There are several well-established systems for romanizing Japanese, as well as various popular ones and even hybrid ones where the same word is written in a mixture of different systems. The principal systems and other systems that CJKI databases support are as follows (click on the link for details). The examples are for the name 大津 (おおづ) and 山口 (やまぐち).
| System | Example | Description |
|---|---|---|
| Hepburn | Ōzu | The most widely used system, in several variations as shown in Table 2 below. |
| Kunrei | Ôzu | The official Japanese government system that has become an ISO standard (ISO 3602). |
| Nippon | Ôdu | The predecessor of the Kunrei system but still in use. |
| Waapuro | Ouzu | Based on popular input methods. |
| English | Ozu | The most common English spelling based on Hepburn with long vowels omitted. |
| Germanic | Jamagutschi | German based romanization. |
| Romance | Yamagutchi | Romance language based romanization. |
| Variants | Oozu Ohzu Oodu Oudu Ohdu Odu | Miscellaneous variants of each system, such as the different flavors of Hepburn. |
CJKI's name variant databases contain millions of entries that cover all the above systems, their variants, and hybrids. Below are samples of these variants and a brief description of why there is so much variation. There are other systems, like the JSL system devised by Eleanor Jorden, and the ALA-LC system, essentially identical to the Revised Hepburn system, which are not shown in the samples below.

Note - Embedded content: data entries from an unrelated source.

-- ==== Sys2Proof/Laws/State.lean ====
section
/-! SUPPORT. What each named update of the state does to each field: one lemma a field, all by rfl. -/

namespace Sys2Proof.Machine

section setFb

variable (s : State) (m : Memory)

@[simp] theorem State.setFb_mode : (s.setFb m).mode = s.mode := rfl
@[simp] theorem State.setFb_fb : (s.setFb m).fb = m := rfl
@[simp] theorem State.setFb_curX : (s.setFb m).curX = s.curX := rfl
@[simp] theorem State.setFb_curY : (s.setFb m).curY = s.curY := rfl
@[simp] theorem State.setFb_fg : (s.setFb m).fg = s.fg := rfl
@[simp] theorem State.setFb_bg : (s.setFb m).bg = s.bg := rfl
@[simp] theorem State.setFb_gcol : (s.setFb m).gcol = s.gcol := rfl
@[simp] theorem State.setFb_hist : (s.setFb m).hist = s.hist := rfl
@[simp] theorem State.setFb_origin : (s.setFb m).origin = s.origin := rfl
@[simp] theorem State.setFb_logical : (s.setFb m).logical = s.logical := rfl
@[simp] theorem State.setFb_glyphs : (s.setFb m).glyphs = s.glyphs := rfl
@[simp] theorem State.setFb_lastPresentUs : (s.setFb m).lastPresentUs = s.lastPresentUs := rfl
@[simp] theorem State.setFb_lastBlinkUs : (s.setFb m).lastBlinkUs = s.lastBlinkUs := rfl
@[simp] theorem State.setFb_blinkOn : (s.setFb m).blinkOn = s.blinkOn := rfl
@[simp] theorem State.setFb_dec : (s.setFb m).dec = s.dec := rfl
@[simp] theorem State.setFb_halted : (s.setFb m).halted = s.halted := rfl
@[simp] theorem State.setFb_inq : (s.setFb m).inq = s.inq := rfl
@[simp] theorem State.setFb_inConnected : (s.setFb m).inConnected = s.inConnected := rfl
@[simp] theorem State.setFb_outq : (s.setFb m).outq = s.outq := rfl
@[simp] theorem State.setFb_outConnected : (s.setFb m).outConnected = s.outConnected := rfl
@[simp] theorem State.setFb_presented : (s.setFb m).presented = s.presented := rfl
@[simp] theorem State.setFb_diagLog : (s.setFb m).diagLog = s.diagLog := rfl
@[simp] theorem State.setFb_boot : (s.setFb m).boot = s.boot := rfl
@[simp] theorem State.setFb_env : (s.setFb m).env = s.env := rfl
@[simp] theorem State.setFb_clock : (s.setFb m).clock = s.clock := rfl
@[simp] theorem State.setFb_allocAnswers : (s.setFb m).allocAnswers = s.allocAnswers := rfl
@[simp] theorem State.setFb_draws : (s.setFb m).draws = s.draws := rfl
@[simp] theorem State.setFb_width : (s.setFb m).width = s.width := rfl
@[simp] theorem State.setFb_height : (s.setFb m).height = s.height := rfl
@[simp] theorem State.setFb_fbSize : (s.setFb m).fbSize = s.fbSize := rfl
@[simp] theorem State.setFb_refreshHz : (s.setFb m).refreshHz = s.refreshHz := rfl
@[simp] theorem State.setFb_cols : (s.setFb m).cols = s.cols := rfl
@[simp] theorem State.setFb_rows : (s.setFb m).rows = s.rows := rfl

end setFb

section setCursor

variable (s : State) (x y : Int)

@[simp] theorem State.setCursor_mode : (s.setCursor x y).mode = s.mode := rfl
@[simp] theorem State.setCursor_fb : (s.setCursor x y).fb = s.fb := rfl
@[simp] theorem State.setCursor_curX : (s.setCursor x y).curX = x := rfl
@[simp] theorem State.setCursor_curY : (s.setCursor x y).curY = y := rfl
@[simp] theorem State.setCursor_fg : (s.setCursor x y).fg = s.fg := rfl
@[simp] theorem State.setCursor_bg : (s.setCursor x y).bg = s.bg := rfl
@[simp] theorem State.setCursor_gcol : (s.setCursor x y).gcol = s.gcol := rfl
@[simp] theorem State.setCursor_hist : (s.setCursor x y).hist = s.hist := rfl
@[simp] theorem State.setCursor_origin : (s.setCursor x y).origin = s.origin := rfl
@[simp] theorem State.setCursor_logical : (s.setCursor x y).logical = s.logical := rfl
@[simp] theorem State.setCursor_glyphs : (s.setCursor x y).glyphs = s.glyphs := rfl
@[simp] theorem State.setCursor_lastPresentUs : (s.setCursor x y).lastPresentUs = s.lastPresentUs := rfl
@[simp] theorem State.setCursor_lastBlinkUs : (s.setCursor x y).lastBlinkUs = s.lastBlinkUs := rfl
@[simp] theorem State.setCursor_blinkOn : (s.setCursor x y).blinkOn = s.blinkOn := rfl
@[simp] theorem State.setCursor_dec : (s.setCursor x y).dec = s.dec := rfl
@[simp] theorem State.setCursor_halted : (s.setCursor x y).halted = s.halted := rfl
@[simp] theorem State.setCursor_inq : (s.setCursor x y).inq = s.inq := rfl
@[simp] theorem State.setCursor_inConnected : (s.setCursor x y).inConnected = s.inConnected := rfl
@[simp] theorem State.setCursor_outq : (s.setCursor x y).outq = s.outq := rfl
@[simp] theorem State.setCursor_outConnected : (s.setCursor x y).outConnected = s.outConnected := rfl
@[simp] theorem State.setCursor_presented : (s.setCursor x y).presented = s.presented := rfl
@[simp] theorem State.setCursor_diagLog : (s.setCursor x y).diagLog = s.diagLog := rfl
@[simp] theorem State.setCursor_boot : (s.setCursor x y).boot = s.boot := rfl
@[simp] theorem State.setCursor_env : (s.setCursor x y).env = s.env := rfl
@[simp] theorem State.setCursor_clock : (s.setCursor x y).clock = s.clock := rfl
@[simp] theorem State.setCursor_allocAnswers : (s.setCursor x y).allocAnswers = s.allocAnswers := rfl
@[simp] theorem State.setCursor_draws : (s.setCursor x y).draws = s.draws := rfl
@[simp] theorem State.setCursor_width : (s.setCursor x y).width = s.width := rfl
@[simp] theorem State.setCursor_height : (s.setCursor x y).height = s.height := rfl
@[simp] theorem State.setCursor_fbSize : (s.setCursor x y).fbSize = s.fbSize := rfl
@[simp] theorem State.setCursor_refreshHz : (s.setCursor x y).refreshHz = s.refreshHz := rfl
@[simp] theorem State.setCursor_cols : (s.setCursor x y).cols = s.cols := rfl
@[simp] theorem State.setCursor_rows : (s.setCursor x y).rows = s.rows := rfl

The English-based Hepburn romanization system was devised by the Reverend James Curtis Hepburn and introduced in his Japanese–English dictionary published in 1867. It is the most widely used system and serves as the de facto standard. It is in common use even by the Japanese government in place of the Kunrei Romnization, the official standard.
Contrary to popular belief, the Hepburn system comes in many flavors. The standard, official Hepburn system is called Revised Hepburn, but some of the other variants shown below are just as popular, if not more so. Note that Revised Hepburn is sometimes confusingly referred to as Modified Hepburn, a less popular system used by some dictionaries and linguists.

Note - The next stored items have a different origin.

-- ==== Sys2Proof/Tests/Slice0.lean ====
section
/-! SUPPORT. Small tests, with expected values from spec/95_test_vectors.md and the spec's tables, and a named
witness for the hypotheses of each statement. -/

namespace Sys2Proof.Tests

open Sys2Proof.Machine

/-! Well-formedness: each check refuses an ill-formed term. -/

theorem test_wf_unk : (Instr.unk 0x08#8).wellFormed = false := by decide
theorem test_wf_xunkSub : (Instr.xunkSub 0x80#8).wellFormed = false := by decide
theorem test_wf_xunkSel : (Instr.xunkSel 0x20#8).wellFormed = false := by decide
theorem test_wf_defglyph : (Instr.defglyph 0x1F#8 0 0 0 0 0 0 0 0).wellFormed = false := by decide
theorem test_wf_chr : (Instr.chr 0x7F#8).wellFormed = false ∧ (Instr.chr 0x1F#8).wellFormed = false := by decide

/-! Decoding: for every constructor a word written out from R95 and R96, most from 95_test_vectors.md 2.1. -/

theorem test_decode_unk : decode [0x1C#8] = .ok (.unk 0x1C#8, []) := by decide
theorem test_decode_left : decode [0x08#8] = .ok (.left, []) := by decide
theorem test_decode_right : decode [0x09#8] = .ok (.right, []) := by decide
theorem test_decode_down : decode [0x0A#8] = .ok (.down, []) := by decide
theorem test_decode_up : decode [0x0B#8] = .ok (.up, []) := by decide
theorem test_decode_cls : decode [0x0C#8] = .ok (.cls, []) := by decide
theorem test_decode_cr : decode [0x0D#8] = .ok (.cr, []) := by decide
theorem test_decode_clg : decode [0x10#8] = .ok (.clg, []) := by decide
theorem test_decode_colour : decode [0x11#8, 0xFF#8] = .ok (.colour 255#8, []) := by decide
theorem test_decode_gcol : decode [0x12#8, 0x00#8, 0x09#8] = .ok (.gcol 0#8 9#8, []) := by decide
theorem test_decode_defcol : decode [0x13#8, 0x01#8, 0x02#8, 0x03#8, 0x04#8, 0x05#8]
    = .ok (.defcol 1#8 2#8 3#8 4#8 5#8, []) := by decide
theorem test_decode_mode : decode [0x16#8, 0x01#8] = .ok (.mode 1#8, []) := by decide
theorem test_decode_gpoll : decode [0x17#8, 0x00#8, 0x80#8, 0x5A#8] = .ok (.gpoll 0x5A#8, []) := by decide
theorem test_decode_keynop : decode [0x17#8, 0x00#8, 0x81#8] = .ok (.keynop, []) := by decide
theorem test_decode_qcursor : decode [0x17#8, 0x00#8, 0x82#8] = .ok (.qcursor, []) := by decide
theorem test_decode_audio :
    decode [0x17#8, 0x00#8, 0x85#8, 0x00#8, 0x01#8, 0x40#8, 0xB8#8, 0x01#8, 0xE8#8, 0x03#8, 0x41#8]
      = .ok (.audio 0#8 1#8 64#8 440#16 1000#16, [0x41#8]) := by decide
theorem test_decode_qmode : decode [0x17#8, 0x00#8, 0x86#8] = .ok (.qmode, []) := by decide
theorem test_decode_logical : decode [0x17#8, 0x00#8, 0xC0#8, 0x01#8] = .ok (.logical 1#8, []) := by decide
theorem test_decode_xunkSub : decode [0x17#8, 0x00#8, 0x83#8, 0x0C#8] = .ok (.xunkSub 0x83#8, [0x0C#8]) := by
  decide
theorem test_decode_xunkSel : decode [0x17#8, 0x05#8, 0x41#8] = .ok (.xunkSel 5#8, [0x41#8]) := by decide
theorem test_decode_defglyph :
    decode [0x17#8, 0x41#8, 0x18#8, 0x24#8, 0x42#8, 0x7E#8, 0x42#8, 0x42#8, 0x42#8, 0x00#8]
      = .ok (.defglyph 0x41#8 0x18#8 0x24#8 0x42#8 0x7E#8 0x42#8 0x42#8 0x42#8 0x00#8, []) := by decide
theorem test_decode_plot : decode [0x19#8, 0x05#8, 0xFF#8, 0xFF#8, 0x00#8, 0x80#8]
    = .ok (.plot 5#8 0xFFFF#16 0x8000#16, []) := by decide
theorem test_decode_origin : decode [0x1D#8, 0x00#8, 0x01#8, 0xC0#8, 0x00#8]
    = .ok (.origin 256#16 192#16, []) := by decide
theorem test_decode_home : decode [0x1E#8] = .ok (.home, []) := by decide
theorem test_decode_tab : decode [0x1F#8, 0x03#8, 0x04#8] = .ok (.tab 3#8 4#8, []) := by decide
theorem test_decode_chr : decode [0x80#8] = .ok (.chr 0x80#8, []) := by decide
theorem test_decode_bs : decode [0x7F#8] = .ok (.bs, []) := by decide

/-- The numbering of the opcode table: PLOT_m__x__y is one hex number with byte 0 most significant (R95). -/
theorem test_tableWord_plot : decodeTableWord 48 0x19050A00FEFF = some (.plot 5#8 10#16 0xFFFE#16) := by decide

/-- The i16 values of 95_test_vectors.md 2.1. -/
theorem test_i16 : i16 (word16 0xFF#8 0xFF#8) = -1 ∧ i16 (word16 0x00#8 0x80#8) = -32768 ∧
    i16 (word16 0xFF#8 0x7F#8) = 32767 ∧ i16 (word16 0x80#8 0x02#8) = 640 := by decide

/-- The plot classes of 95_test_vectors.md 2.1. -/
theorem test_plotClass : [0x00#8, 0x04#8, 0x05#8, 0x45#8, 0x55#8, 0x91#8, 0x95#8, 0x08#8, 0x98#8, 0xFF#8].map
    plotClass = [.move, .move, .line, .dot, .triangle, .circleRel, .circleAbs, .unsupported, .unsupported,
      .unsupported] := by decide

/-! One step each, from a small state in mode 1 with concrete colours and blank glyphs. -/

/-- A running block in mode 1 (512 × 384), with a cleared screen, fg and gcol 15, bg 0. -/
def base : State :=
  { State.reset with
    mode := 1#8, fb := [], fg := 15, bg := 0, gcol := 15
    glyphs := Vector.replicate 224 Glyph.blank, boot := [] }

/-- `base` with the cursor at (x, y). -/
def at_ (x y : Int) : State := { base with curX := x, curY := y }

/-- `base` with slot 33, the code 0x41, holding a bitmap. -/
def withA (g : Glyph) (x y : Int) : State := { at_ x y with glyphs := base.glyphs.set 33 g }

/-- The glyph of vector T1: eight rows 0xFF. -/
def solid : Glyph := Vector.replicate 8 0xFF#8

/-- The glyph of vector T19 and program P2. -/
def letterA : Glyph := #v[0x18#8, 0x24#8, 0x42#8, 0x7E#8, 0x42#8, 0x42#8, 0x42#8, 0x00#8]

/-- The cursor after an instruction. -/
def cursorAfter (i : Instr) (s : State) : Int × Int := ((after i s).curX, (after i s).curY)

/-- I1. -/
theorem test_unk : (after (.unk 0x0E#8) base).diagLog = [.cmdUnknown 0x0E#8] := by decide
/-- T4 and T5. -/
theorem test_left : cursorAfter .left (at_ 16 8) = (8, 8) ∧ cursorAfter .left (at_ 0 8) = (0, 8) := by decide
/-- The last two steps of T11. -/
theorem test_right : cursorAfter .right (at_ 496 0) = (504, 0) ∧ cursorAfter .right (at_ 504 0) = (0, 8) := by
  decide
/-- T12: no scroll. -/
theorem test_right_bottom : cursorAfter .right (at_ 504 376) = (0, 384) := by decide
/-- T14: the cursor, and a pixel that moves up 8 rows. -/
theorem test_down : cursorAfter .down (at_ 16 376) = (16, 376) ∧
    (after .down { at_ 16 376 with fb := [(8 * 512 + 3, 7)] }).fb = [(3, 7)] := by decide
/-- T6 and T7. -/
theorem test_up : cursorAfter .up (at_ 0 0) = (0, 0) ∧ cursorAfter .up (at_ 0 16) = (0, 8) := by decide
/-- T17. -/
theorem test_cls : (after .cls { at_ 8 0 with fb := [(0, 15)] }).fb = [] ∧ cursorAfter .cls (at_ 8 0) = (0, 0) := by
  decide
/-- T8. -/
theorem test_cr : cursorAfter .cr (at_ 40 16) = (0, 16) := by decide
/-- T18. -/
theorem test_clg : (after .clg { at_ 8 0 with fb := [(0, 15)] }).fb = [] ∧ cursorAfter .clg (at_ 8 0) = (8, 0) := by
  decide
/-- PA4 and PA5: 127 mod 16 and 16 mod 16, in `fg`. -/
theorem test_colour_fg : (after (.colour 0x7F#8) base).fg = Config.paletteEntry 1#8 15 ∧
    (after (.colour 0x10#8) base).fg = Config.paletteEntry 1#8 0 := ⟨rfl, rfl⟩
/-- PA2: 0x81 selects `bg`. -/
theorem test_colour_bg : (after (.colour 0x81#8) base).bg = Config.paletteEntry 1#8 1 ∧
    (after (.colour 0x81#8) base).fg = 15 := ⟨rfl, rfl⟩
/-- PA6. -/
theorem test_gcol : (after (.gcol 3#8 0x89#8) base).gcol = Config.paletteEntry 1#8 9 := rfl
/-- PA7. -/
theorem test_defcol : after (.defcol 1#8 2#8 3#8 4#8 5#8) base = base := rfl
/-- W8. -/
theorem test_mode : (after (.mode 1#8) { base with allocAnswers := [true] }).outq =
    [0x86#8, 0x07#8, 0x00#8, 0x02#8, 0x80#8, 0x01#8, 0x40#8, 0x30#8, 0x10#8] := by decide
/-- I15. -/
theorem test_mode_alloc : (after (.mode 1#8) { base with allocAnswers := [false] }).halted = some (.alloc 1#8) ∧
    (after (.mode 1#8) { base with allocAnswers := [false] }).outq = [] := by decide
/-- I3. -/
theorem test_gpoll : (after (.gpoll 0x80#8) base).outq = [0x80#8, 0x01#8, 0x80#8] := by decide
/-- I4. -/
theorem test_keynop : after .keynop base = base := rfl
/-- The end of W9, and T13. -/
theorem test_qcursor : (after .qcursor (at_ 24 32)).outq = [0x82#8, 0x02#8, 0x03#8, 0x04#8] ∧
    (after .qcursor (at_ 0 384)).outq = [0x82#8, 0x02#8, 0x00#8, 0x30#8] := by decide
/-- I7. -/
theorem test_audio : after (.audio 0#8 1#8 64#8 440#16 1000#16) base = base := rfl
/-- I8. -/
theorem test_qmode : (after .qmode base).outq =
    [0x86#8, 0x07#8, 0x00#8, 0x02#8, 0x80#8, 0x01#8, 0x40#8, 0x30#8, 0x10#8] := by decide
/-- I10 and I11. -/
theorem test_logical : (after (.logical 0x80#8) base).logical = true ∧
    (after (.logical 0#8) { base with logical := true }).logical = false := by decide
/-- I5. -/
theorem test_xunkSub : (after (.xunkSub 0x83#8) base).diagLog = [.extUnknownSub 0x83#8] := by decide
/-- I6. -/
theorem test_xunkSel : (after (.xunkSel 5#8) base).diagLog = [.extUnknownSel 5#8] := by decide
/-- I12: slot 95. -/
theorem test_defglyph : (after (.defglyph 0x7F#8 0x11#8 0x22#8 0x33#8 0x44#8 0x55#8 0x66#8 0x77#8 0x88#8)
    base).glyphs[95] = #v[0x11#8, 0x22#8, 0x33#8, 0x44#8, 0x55#8, 0x66#8, 0x77#8, 0x88#8] := by decide
/-- The first PLOT vector of 2.4, cut to four pixels: the line goes from p2 to p1. -/
theorem test_plot_line : (after (.plot 5#8 3#16 0#16) base).fb = [(0, 15), (1, 15), (2, 15), (3, 15)] ∧
    (after (.plot 5#8 3#16 0#16) base).hist = ⟨⟨3, 0⟩, ⟨0, 0⟩, ⟨0, 0⟩⟩ := by decide
/-- X6: the point is pushed, the diagnostic recorded. -/
theorem test_plot_unsupported : (after (.plot 8#8 7#16 9#16) base).hist = ⟨⟨7, 9⟩, ⟨0, 0⟩, ⟨0, 0⟩⟩ ∧
    (after (.plot 8#8 7#16 9#16) base).diagLog = [.plotUnsupported 8#8] := by decide
/-- The first origin vector of 2.4, with a negative y. -/
theorem test_origin : (after (.origin 10#16 0xFFF6#16) base).origin = ⟨10, -10⟩ := by decide
/-- T9. -/
theorem test_home : cursorAfter .home (at_ 40 16) = (0, 0) := by decide
/-- T15 and T16. -/
theorem test_tab : cursorAfter (.tab 64#8 0#8) base = (0, 0) ∧ cursorAfter (.tab 63#8 47#8) base = (504, 376) := by
  decide
/-- T19: row 32 has two foreground pixels. -/
theorem test_chr : (List.range 8).map (fun (k : Nat) =>
      (after (.chr 0x41#8) (withA letterA 24 32)).fbRead ⟨24 + k, 32⟩) = [0, 0, 0, 15, 15, 0, 0, 0] ∧
    cursorAfter (.chr 0x41#8) (withA letterA 24 32) = (32, 32) := by decide +kernel
/-- T21: drawn at the bottom right, then scrolled by 8. -/
theorem test_chr_scroll : cursorAfter (.chr 0x41#8) (withA solid 504 376) = (0, 376) ∧
    (after (.chr 0x41#8) (withA solid 504 376)).fbRead ⟨511, 368⟩ = 15 ∧
    (after (.chr 0x41#8) (withA solid 504 376)).fbRead ⟨511, 376⟩ = 0 := by decide +kernel
/-- The second half of T2: the cell's pixels go, a neighbour's stays. -/
theorem test_bs : (after .bs { at_ 8 0 with fb := [(0, 15), (7, 15), (8, 15)] }).fb = [(8, 15)] ∧
    cursorAfter .bs (at_ 8 0) = (0, 0) := by decide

| KANJI | YOMI | ENGLISH | Revised Hepburn | Modified Hepburn | Traditional Hepburn | Passport Hepburn | Waapuro Hepburn | Hepburn Variants |
|---|---|---|---|---|---|---|---|---|
| 佐藤 | さとう | Sato | Satō | Satoo | Satō | Satoh, Sato | Satou | Satô |
| 大津 | おおづ | Ozu | Ōzu | Oozu | Ōzu | Ohzu, Ozu | Oozu | Ôzu |
| 井生 | いおう | Io | Iō | Ioo | Iō | Ioh, Io | Iou | Iô |
| 伊大地 | いおおじ | Ioji | Iōji | Iōji | Iōji | Iohji, Ioji | Iooji | Iôji |
| 天満屋 | てんまんや | Tenman'ya, Tenmanya | Tenman'ya, Tenmanya, Tenman-ya | Tenman'ya, Ten̄man̄ya | Tenman'ya | Tenman'ya, Tenmanya, Tenman-ya | Tenmanya | |
| 山陰房 | さんいんぼう | San'inbo, Saninbo | San'inbō, Saninbō, San-inbō | San'inboo, Saninboo, San̄in̄boo | San'imbō, Sanimbō | San'imboh, Sanimboh, San-imboh, San'imbo, Sanimbo, San-imbo | Saninbou | San'inbô, Saninbô, San-inbô, San'imbô, Sanimbô, San-imbô |
| 本間 | ほんま | Honma | Honma | Honma, Hon̄ma | Homma | Homma | Honma | |
| 淳一郎 | じゅんいちろう | Jun'ichiro, Junichiro | Jun'ichirō, Junichirō, Jun-ichirō | Jun'ichiroo, Junichiroo, Jun̄ichiroo | Jun'ichirō, Junichirō | Jun'ichiroh, Junichiroh, Jun-ichiroh, Jun'ichiro, Junichiro, Jun-ichiro | Junichirou | Jun'ichirô, Junichirô, Jun-ichirô |
| 山口 | やまぐち | Yamaguchi | Yamaguchi | Yamaguchi | Yamaguchi | Yamaguchi | Yamaguchi | |
| 愛子 | あいこ | Aiko | Aiko | Aiko | Aiko | Aiko | Aiko |
Table 3 below shows examples of romanized names in various official and unofficial systems. Only the standard, official version is shown under the column for each of the three principal systems: Hepburn, Kuneri and Nippon. Variants of each of these systems, such as the different flavors of Hepburn, are all collected in the Variants column. All hybrids are shown in the Hybrids column. The Waapuro System, which has many variants, is not shown in a separate column but is included in the Variants column.
As can be seen from Table 2 and Table 3, variation occurs for various reasons:
- The representation of long vowels, especially /o:/ written as ō, o, ô, ou. or oh.
- Moraic /N/ (ん) sometimes written as m, rather than n, before /b/, /p/, and /m/.
- Apostrophes omitted or replaced by hyphens when /N/ is followed by a vowel or /y/.
- Multiple representations for certain consonants: e.g., じゃ is written as ja, zya or jya.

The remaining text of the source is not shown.